**What is required:** In the records below, find the line that contains "their bytes. -/" and the line that contains "decode .cmd [0x42, 0x4D, 0xE1, 0x00, 0x01, 0x01, 0x71]". Set down exactly those lines and every line between them, and nothing more.
╭──
-- ==== Sys2Proof/Machine/Control.lean ====
section
/-! DEFINITION. Control (spec/43_control_and_host.md section 1, spec/70_reset_and_hazards.md section 1): the reserved
codes, the Abort strobe, the Reset strobe. -/

namespace Sys2Proof.Machine

/-- What a reserved code does when accepted (R172): SEQ and nothing else. -/
def reservedAct (s : State) : Host.Outcome State Fault Refusal := .next (s.mapBlock (Block.raise .seq))

/-- Code `0x0` (R172). -/
def execReserved0 (s : State) : Host.Outcome State Fault Refusal := accept reservedAct s

/-- Code `0x5` (R172). -/
def execReserved5 (s : State) : Host.Outcome State Fault Refusal := accept reservedAct s

/-- Code `0x6` (R172). -/
def execReserved6 (s : State) : Host.Outcome State Fault Refusal := accept reservedAct s

/-- Code `0x7` (R172). -/
def execReserved7 (s : State) : Host.Outcome State Fault Refusal := accept reservedAct s

/-- Code `0xD` (R172). -/
def execReservedD (s : State) : Host.Outcome State Fault Refusal := accept reservedAct s

/-- Code `0xE` (R172). -/
def execReservedE (s : State) : Host.Outcome State Fault Refusal := accept reservedAct s

/-- Code `0xF` (R172). -/
def execReservedF (s : State) : Host.Outcome State Fault Refusal := accept reservedAct s

/-- Abort at the block (R170, R171): in a scan or COLLECT the partial frame is dropped; in DRAIN `ack_cnt` keeps its
value; in IDLE nothing changes, not even `ERR`. -/
def Block.abort (b : Block) : Block :=
  match b.st with
  | .idle => b
  | .hunt => b.dropFrame.raise .timeout
  | .got42 => b.dropFrame.raise .timeout
  | .collect => b.dropFrame.raise .timeout
  | .drain => b.raise .timeout

/-- The Abort strobe (R170): it does not wait for `OP_READY`. -/
def execAbort (s : State) : Host.Outcome State Fault Refusal := .next (s.mapBlock Block.abort)

/-- The Reset strobe (R230): every item of the block to its value in R26, at any time; the streams and the host are not
touched (R232). -/
def execReset (s : State) : Host.Outcome State Fault Refusal := .next (s.mapBlock fun _ => Block.reset)

end Sys2Proof.Machine
end

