-- ==== Sys2Proof/Machine/Schedule.lean ====
section
/-! DEFINITION. Who moves next (R4, R5, R207, R246): the turns that State lists, and the order without them. -/

namespace Sys2Proof.Machine

/-- The oldest command frame of TX is read off the stream and carried to the sensor (R45): its seven bytes are decoded
and the frame is run. With no whole frame there, nothing happens. -/
def carryFrame (s : State) : Host.Outcome State Fault Refusal :=
  if s.tx.length < Config.cmdLen then .next s else runWord .cmd (s.tx.take Config.cmdLen) s

/-- The order of what a clocked implementation sampled in one period (R207): "Reset first (and then nothing else of that
period counts); then Abort; then RxByte; then OpAccept". -/
def Sampled.order (p : Sampled) : List Turn :=
  if p.reset then [.present .reset []]
  else
    (if p.abort then [.present .abort []] else [])
      ++ (if p.rx then [.take] else [])
      ++ (match p.op with
          | some code => [.present .op [code.setWidth 8]]
          | none => [])

/-- One turn, `s` having it already taken off the list. -/
def runTurn (t : Turn) (s : State) : Host.Outcome State Fault Refusal :=
  match t with
  | .present c bytes => runWord c bytes s
  | .arrive bytes => .next (s.rxAppend bytes)
  | .refill bytes => .next { s with rx := bytes }
  | .take => takeByte s
  | .carry => carryFrame s
  | .host => hostMove s
  | .period p => .next { s with turns := p.order ++ s.turns }

/-- The event RxByte is enabled (R22, R44): RX_READY and a byte in RX. -/
def State.rxEnabled (s : State) : Bool := s.block.rxReady && !s.rx.isEmpty

/-- One step: the next turn listed; with none listed, the block takes a byte if it can (the fairness of R246), else the
host goes on with its script, else nothing moves and the machine waits (R116). -/
def advance (s : State) : Host.Outcome State Fault Refusal :=
  match s.turns with
  | t :: rest => runTurn t { s with turns := rest }
  | [] => if s.rxEnabled then takeByte s else hostMove s

end Sys2Proof.Machine
end

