-- ==== Sys2Proof/Tests/Slice0.lean ====
section
/-! SUPPORT. Small tests whose expected values stand in spec/95_test_vectors.md or are counted by hand from a rule, and
one witness (`witness_…`) for each statement that has hypotheses. -/

namespace Sys2Proof.Tests

open Sys2Proof Sys2Proof.Machine

/-! ### States to start from -/

/-- The machine after Reset with the bound and RX given. -/
def fresh (bound : ScanBound) (rx : List Byte) : State := State.resetWith bound rx

/-- The same in the sequencer state `st`. -/
def inSt (st : St) (rx : List Byte) : State :=
  { fresh .unbounded rx with block := { Block.reset with st := st } }

/-- The bytes of an array as (offset, byte) pairs from offset `a` on. -/
def cells : Nat → List Byte → Memory
  | _, [] => []
  | a, v :: vs => (a, v) :: cells (a + 1) vs

/-- V1 of spec/95: a frame whose channels are 1 to 12; its sum is `0x00F9`. -/
def v1 : List Byte :=
  [0x42, 0x4D, 0x00, 0x1C, 0x00, 0x01, 0x00, 0x02, 0x00, 0x03, 0x00, 0x04, 0x00, 0x05, 0x00, 0x06,
    0x00, 0x07, 0x00, 0x08, 0x00, 0x09, 0x00, 0x0A, 0x00, 0x0B, 0x00, 0x0C, 0x00, 0x00, 0x00, 0xF9]

/-- V-C7 of spec/95: V1 with offset 31 one too high. -/
def v1Bad : List Byte := v1.take 31 ++ [0xFA]

/-- A whole frame stands in FB, not yet validated. -/
def holding (frame : List Byte) : State :=
  { fresh .unbounded [] with block := { Block.reset with fb := cells 0 frame, fbCnt := 32 } }

/-- V1 validated. -/
def validated : State :=
  { fresh .unbounded [] with
    block := { Block.reset with
      fb := cells 0 v1, fbCnt := 32, sum := 0x00F9, ckValid := true, ckOk := true } }

/-- COLLECT in progress with `n` bytes of V1 in FB. -/
def collecting (n : BitVec 6) (rx : List Byte) : State :=
  { fresh .unbounded rx with
    block := { Block.reset with st := .collect, fb := cells 0 (v1.take n.toNat), fbCnt := n } }

/-- DRAIN in progress with `n` bytes taken. -/
def draining (n : BitVec 4) (rx : List Byte) : State :=
  { fresh .unbounded rx with
    block := { Block.reset with st := .drain, ackb := cells 0 (v1.take n.toNat), ackCnt := n } }

/-- The block after an outcome, if there is a next state. -/
def blockOf : Host.Outcome State Fault Refusal → Option Block
  | .next t => some t.block
  | .fault _ => none
  | .refused _ => none

/-- TX after an outcome, if there is a next state. -/
def txOf : Host.Outcome State Fault Refusal → Option (List Byte)
  | .next t => some t.tx
  | .fault _ => none
  | .refused _ => none

/-- RX after an outcome, if there is a next state. -/
def rxOf : Host.Outcome State Fault Refusal → Option (List Byte)
  | .next t => some t.rx
  | .fault _ => none
  | .refused _ => none

/-- STATUS after an outcome, if there is a next state. -/
def statusOf (o : Host.Outcome State Fault Refusal) : Option Half := (blockOf o).map Block.status

/-! ### Well-formedness (R70): twelve channels, eight bytes -/

theorem test_wf_data_eleven_refused :
    (Instr.dataFrame 0 0x1C [1, 2, 3, 4, 5, 6, 7, 8, 9, 10, 11] 0 0 0 0).wellFormed = false := by decide

theorem test_wf_data_thirteen_refused :
    (Instr.dataFrame 0 0x1C [1, 2, 3, 4, 5, 6, 7, 8, 9, 10, 11, 12, 13] 0 0 0 0).wellFormed = false := by decide

theorem test_wf_data_twelve_admitted :
    (Instr.dataFrame 0 0x1C [1, 2, 3, 4, 5, 6, 7, 8, 9, 10, 11, 12] 0 0 0 0xF9).wellFormed = true := by decide

theorem test_wf_ack_seven_refused : (Instr.ack [1, 2, 3, 4, 5, 6, 7]).wellFormed = false := by decide

theorem test_wf_ack_nine_refused : (Instr.ack [1, 2, 3, 4, 5, 6, 7, 8, 9]).wellFormed = false := by decide

theorem test_wf_ack_eight_admitted : (Instr.ack [1, 2, 3, 4, 5, 6, 7, 8]).wellFormed = true := by decide

/-! ### Decoding, each word written out from the spec -/

/-- R84: the nine operations, bit by bit. -/
theorem test_decode_operations :
    [0b0001, 0b0010, 0b0011, 0b0100, 0b1000, 0b1001, 0b1010, 0b1011, 0b1100].map (decodeTableWord 4) =
      [some .sync, some .collect, some .validate, some .drain, some .txSleep, some .txWake, some .txPassive,
        some .txActive, some .txRead] := by decide

/-- R85: the seven reserved codes, bit by bit. -/
theorem test_decode_reserved :
    [0b0000, 0b0101, 0b0110, 0b0111, 0b1101, 0b1110, 0b1111].map (decodeTableWord 4) =
      [some .reserved0, some .reserved5, some .reserved6, some .reserved7, some .reservedD, some .reservedE,
        some .reservedF] := by decide

/-- R84: a strobe is its wire; there are no bits. -/
theorem test_decode_strobes :
    decode .abort [] = .ok .abort ∧ decode .reset [] = .ok .reset ∧ decodeTableWord 0 0 = none := by decide

/-- R78: the five command frames as their bytes. -/
theorem test_decode_commands :
    decode .cmd [0x42, 0x4D, 0xE4, 0x00, 0x00, 0x01, 0x73] = .ok .cmdSleep ∧
    decode .cmd [0x42, 0x4D, 0xE4, 0x00, 0x01, 0x01, 0x74] = .ok .cmdWake ∧
    decode .cmd [0x42, 0x4D, 0xE1, 0x00, 0x00, 0x01, 0x70] = .ok .cmdSetModePassive ∧
    decode .cmd [0x42, 0x4D, 0xE1, 0x00, 0x01, 0x01, 0x71] = .ok .cmdSetModeActive ∧
    decode .cmd [0x42, 0x4D, 0xE2, 0x00, 0x00, 0x01, 0x71] = .ok .cmdRequestRead := by decide

/-- R71: V1 as its bytes; every channel big-endian, the compared byte last. -/
theorem test_decode_data :
    decode .data v1 = .ok (.dataFrame 0x00 0x1C [1, 2, 3, 4, 5, 6, 7, 8, 9, 10, 11, 12] 0x00 0x00 0x00 0xF9) := by
  decide

/-- R79: the eight bytes in order of arrival. -/
theorem test_decode_ack :
    decode .ack [0x42, 0x4D, 0x00, 0x04, 0xE1, 0x00, 0x01, 0x74] =
      .ok (.ack [0x42, 0x4D, 0x00, 0x04, 0xE1, 0x00, 0x01, 0x74]) := by decide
╰──
**Written reply:**
/-- R78: the five command frames as their bytes. -/
theorem test_decode_commands :
    decode .cmd [0x42, 0x4D, 0xE4, 0x00, 0x00, 0x01, 0x73] = .ok .cmdSleep ∧
    decode .cmd [0x42, 0x4D, 0xE4, 0x00, 0x01, 0x01, 0x74] = .ok .cmdWake ∧
    decode .cmd [0x42, 0x4D, 0xE1, 0x00, 0x00, 0x01, 0x70] = .ok .cmdSetModePassive ∧
    decode .cmd [0x42, 0x4D, 0xE1, 0x00, 0x01, 0x01, 0x71] = .ok .cmdSetModeActive ∧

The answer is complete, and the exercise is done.